◆ **Prompt**
Exactly retype the lines of the material from its first line to the line with "State → Nat", including both.

◆ **Data to use**
┄┄┄┄┄┄┄┄┄┄

/-- From s to t `count` channels from `first` on are written, each as `wrote` says of its place, its old and its new settings; nothing else changes. -/
structure ChannelsWritten (first count : Nat) (wrote : Nat → Chan → Chan → Prop) (s t : State) : Prop where
  frame : t = { s with front := { s.front with chans := t.front.chans } }
  others : ∀ ch, ch < first ∨ first + count ≤ ch → t.chan ch = s.chan ch
  named : ∀ i, i < count → wrote i (s.chan (first + i)) (t.chan (first + i))

namespace ChannelsWritten

variable {first n : Nat} {wrote : Nat → Chan → Chan → Prop} {s t u : State}

/-- Channels are written one after another. -/
theorem snoc (h : ChannelsWritten first n wrote s t) (h' : ChannelsWritten (first + n) 1 (fun _ => wrote n) t u) : ChannelsWritten first (n + 1) wrote s u where
  frame := by
    have hu := h'.frame
    rw [h.frame] at hu
    exact hu
  others ch hch := (h'.others ch (by omega)).trans (h.others ch (by omega))
  named i hi := by
    rcases Nat.lt_succ_iff_lt_or_eq.mp hi with hlt | rfl
    · rw [h'.others (first + i) (by omega)]
      exact h.named i hlt
    · rw [← h.others (first + i) (by omega)]
      exact h'.named 0 Nat.one_pos

/-- A walk over a range of channels, each step of which writes its own channel, writes the range. -/
theorem foldl {f : State → Nat → State} (h : ∀ s i, ChannelsWritten (first + i) 1 (fun _ => wrote i) s (f s i)) (n : Nat) (s : State) :
    ChannelsWritten first n wrote s ((List.range n).foldl f s) := by
  induction n with
  | zero => exact ⟨rfl, fun _ _ => rfl, fun _ hi => absurd hi (Nat.not_lt_zero _)⟩
  | succ n ih =>
    rw [List.range_succ, List.foldl_append, List.foldl_cons, List.foldl_nil]
    exact ih.snoc (h _ n)

end ChannelsWritten

/-- A change of one channel writes that channel. -/
theorem channelsWritten_setChan {wrote : Chan → Chan → Prop} {s : State} {ch : Nat} {f : Chan → Chan} (h : wrote (s.chan ch) (f (s.chan ch))) :
    ChannelsWritten ch 1 (fun _ => wrote) s (s.setChan ch f) where
  frame := rfl
  others q hq := State.chan_setChan_other s f (by omega)
  named i hi := by
    obtain rfl : i = 0 := by omega
    simpa using h

/-- A channel that has what is asked stands as it is. -/
theorem channelsWritten_refl {wrote : Chan → Chan → Prop} {s : State} {ch : Nat} (h : wrote (s.chan ch) (s.chan ch)) :
    ChannelsWritten ch 1 (fun _ => wrote) s s where
  frame := rfl
  others _ _ := rfl
  named i hi := by
    obtain rfl : i = 0 := by omega
    exact h

/-- The gain of a channel is written, its other settings kept. -/
def GainWritten (p : Bytes) (i : Nat) (y x : Chan) : Prop := x.gain = u8 p (12 + i) ∧ x.filter = y.filter ∧ x.userDelay = y.userDelay

/-- The filter of a channel is written, its other settings kept. -/
def FilterWritten (p : Bytes) (i : Nat) (y x : Chan) : Prop := x.filter = (u8 p (12 + i) == 1) ∧ x.gain = y.gain ∧ x.userDelay = y.userDelay

/-- The user delay of a channel is written, its other settings kept. -/
def DelayWritten (p : Bytes) (i : Nat) (y x : Chan) : Prop := x.userDelay = i8 p (12 + i) ∧ x.gain = y.gain ∧ x.filter = y.filter

theorem effPanSetGain_writes (ref : Nat) (p : Bytes) (s : State) : ChannelsWritten (u16 p 0) (u16 p 2) (GainWritten p) s (effPanSetGain ref p s).1 := by
  refine ChannelsWritten.foldl (fun s i => channelsWritten_setChan ?_) _ s
  split
  case isTrue heq => exact ⟨heq, rfl, rfl⟩
  case isFalse => exact ⟨rfl, rfl, rfl⟩

theorem effPanSetFilter_writes (ref : Nat) (p : Bytes) (s : State) : ChannelsWritten (u16 p 0) (u16 p 2) (FilterWritten p) s (effPanSetFilter ref p s).1 := by
  refine ChannelsWritten.foldl (fun s i => channelsWritten_setChan ?_) _ s
  split
  case isTrue heq => exact ⟨heq, rfl, rfl⟩
  case isFalse => exact ⟨rfl, rfl, rfl⟩

theorem effGridSetDelay_writes (ref : Nat) (p : Bytes) (s : State) : ChannelsWritten (u16 p 0) (u16 p 2) (DelayWritten p) s (effGridSetDelay ref p s).1 := by
  refine ChannelsWritten.foldl (fun s i => ?_) _ s
  dsimp only
  split
  case isTrue heq => exact channelsWritten_refl ⟨heq, rfl, rfl⟩
  case isFalse => exact channelsWritten_setChan ⟨rfl, rfl, rfl⟩

/-- At its epoch a change has the effect of its opcode's entry. -/
theorem applies_of_entry {op : BitVec 16} {e : Op} (he : opOf op = some e) : Applies op e.ownGen e.effect := by
  intro s c hc
  rw [State.applyChange, hc, he]

/-- Settles O44: each of the three effects is a walk over the channels named, and each step writes its own channel. -/
theorem channelSettingsTouchOnlyTheirChannels : Obligations.ChannelSettingsTouchOnlyTheirChannels := by
  rintro s c (hc | hc | hc)
  · rw [applies_of_entry rfl s c hc]
    have hw := effPanSetGain_writes c.ref c.params s.nextGen
    exact ⟨hw.frame, hw.others, fun i hi => ⟨fun _ => hw.named i hi, by simp [hc], by simp [hc]⟩⟩
  · rw [applies_of_entry rfl s c hc]
    have hw := effPanSetFilter_writes c.ref c.params s.nextGen
    exact ⟨hw.frame, hw.others, fun i hi => ⟨by simp [hc], fun _ => hw.named i hi, by simp [hc]⟩⟩
  · rw [applies_of_entry rfl s c hc]
    have hw := effGridSetDelay_writes c.ref c.params s.nextGen
    exact ⟨hw.frame, hw.others, fun i hi => ⟨by simp [hc], by simp [hc], fun _ => hw.named i hi⟩⟩

end Sys2Proof.Machine

/-! SUPPORT. What the rows of strobes, epochs, conversions and comparators do. -/
namespace Sys2Proof.Machine

open Sys2Proof

/-- A row that is an event takes effect where its meaning, once BOOT is over and the row is due, is that effect. -/
theorem takes_of_event {row : Nat → Instr} {due : State → Prop} {f effect : State → State} (hrow : ∀ t s, exec (row t) s = .next (s.event t f))
    (hf : ∀ s : State, s.sys.hub ≠ .reset → s.sys.hub ≠ .boot → due s → f s = effect s) : Takes row due effect := by
  intro t s hreset hboot hdue
  rw [hrow, State.event, hf _ hreset hboot hdue]

/-- So does a row that is an event of what runs only once BOOT is over. -/
theorem takes_of_runEvent {row : Nat → Instr} {due : State → Prop} {f effect : State → State} (hrow : ∀ t s, exec (row t) s = .next (s.runEvent t f))
    (hf : ∀ s : State, s.sys.hub ≠ .reset → s.sys.hub ≠ .boot → due s → f s = effect s) : Takes row due effect :=
  takes_of_event hrow fun s hreset hboot hdue => (if_neg (not_or.mpr ⟨hreset, hboot⟩)).trans (hf s hreset hboot hdue)

@[simp] theorem State.setPan_gridAt (s : State) (p : Nat) (f : Pan → Pan) (t : Nat) : (s.setPan p f).gridAt t = s.gridAt t := rfl

/-- A strobe that is due is noted as sent, and its message enters the crossing if it is named a frame period ahead, or else is late (R16, R146). -/
theorem State.sendStrobe_of_due {s : State} {p k time : Nat} (htime : strobeTime s.grid k (max s.now (s.pan p).sentTo) s.gridChanges = time) (hdue : s.strobeDue p k time = true) :
    s.sendStrobe p k =
      if s.time.counter + (s.gridAt time).period * 2 ^ 40 ≤ (s.strobeFor k time).cycle then
        ((s.setPan p (fun x => { x with sentTo := time })).notePush (64 + p)).setPan p (fun x => { x with strobes := x.strobes ++ [s.strobeFor k time] })
      else (s.setPan p (fun x => { x with sentTo := time })).strobeLate p k time := by
  simp only [State.sendStrobe, htime, hdue, State.setPan_time, State.setPan_gridAt]
  exact if_neg Bool.false_ne_true

/-- A message that stands in the crossing and can be taken leaves it, and strikes nothing if its cycle is past (R16). -/
theorem State.takeStrobe_of_cons {s : State} {p : Nat} {m : Strobe} {r : List Strobe} (hnext : (s.pan p).strobes = m :: r) (hqueue : s.queueEmpty (64 + p) (r.length + 1) = false) :
    s.takeStrobe p =
      if m.cycle < s.time.counter then ((s.notePop (64 + p)).setPan p (fun x => { x with strobes := r })).strobeLate p m.k m.time
      else ((s.notePop (64 + p)).setPan p (fun x => { x with strobes := r })).setPan p (fun x => { x with armed := armStrobe m x.armed }) := by
  simp only [State.takeStrobe, hnext, hqueue]
  exact if_neg Bool.false_ne_true

/-- None of what makes `State.epochBoundary` stand holds at an epoch that has not been passed, once BOOT is over (R17). -/
theorem State.epochBoundary_guard {s : State} (hreset : s.sys.hub ≠ .reset) (hboot : s.sys.hub ≠ .boot) (hepoch : s.grid.isEpoch s.now = true) (hat : s.front.epochAt ≠ some s.now) :
    ¬((!s.grid.isEpoch s.now) = true ∨ s.sys.hub = .reset ∨ s.sys.hub = .boot ∨ s.front.epochAt = some s.now) := by
  simp [hepoch, hreset, hboot, hat]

┄┄┄┄┄┄┄┄┄┄

◆ **Response area**
/-- From s to t `count` channels from `first` on are written, each as `wrote` says of its place, its old and its new settings; nothing else changes. -/
structure ChannelsWritten (first count : Nat) (wrote : Nat → Chan → Chan → Prop) (s t : State) : Prop where
  frame : t = { s with front := { s.front with chans := t.front.chans } }
  others : ∀ ch, ch < first ∨ first + count ≤ ch → t.chan ch = s.chan ch
  named : ∀ i, i < count → wrote i (s.chan (first + i)) (t.chan (first + i))

namespace ChannelsWritten

variable {first n : Nat} {wrote : Nat → Chan → Chan → Prop} {s t u : State}

/-- Channels are written one after another. -/
theorem snoc (h : ChannelsWritten first n wrote s t) (h' : ChannelsWritten (first + n) 1 (fun _ => wrote n) t u) : ChannelsWritten first (n + 1) wrote s u where
  frame := by
    have hu := h'.frame
    rw [h.frame] at hu
    exact hu
  others ch hch := (h'.others ch (by omega)).trans (h.others ch (by omega))
  named i hi := by
    rcases Nat.lt_succ_iff_lt_or_eq.mp hi with hlt | rfl
    · rw [h'.others (first + i) (by omega)]
      exact h.named i hlt
    · rw [← h.others (first + i) (by omega)]
      exact h'.named 0 Nat.one_pos

/-- A walk over a range of channels, each step of which writes its own channel, writes the range. -/
theorem foldl {f : State → Nat → State} (h : ∀ s i, ChannelsWritten (first + i) 1 (fun _ => wrote i) s (f s i)) (n : Nat) (s : State) :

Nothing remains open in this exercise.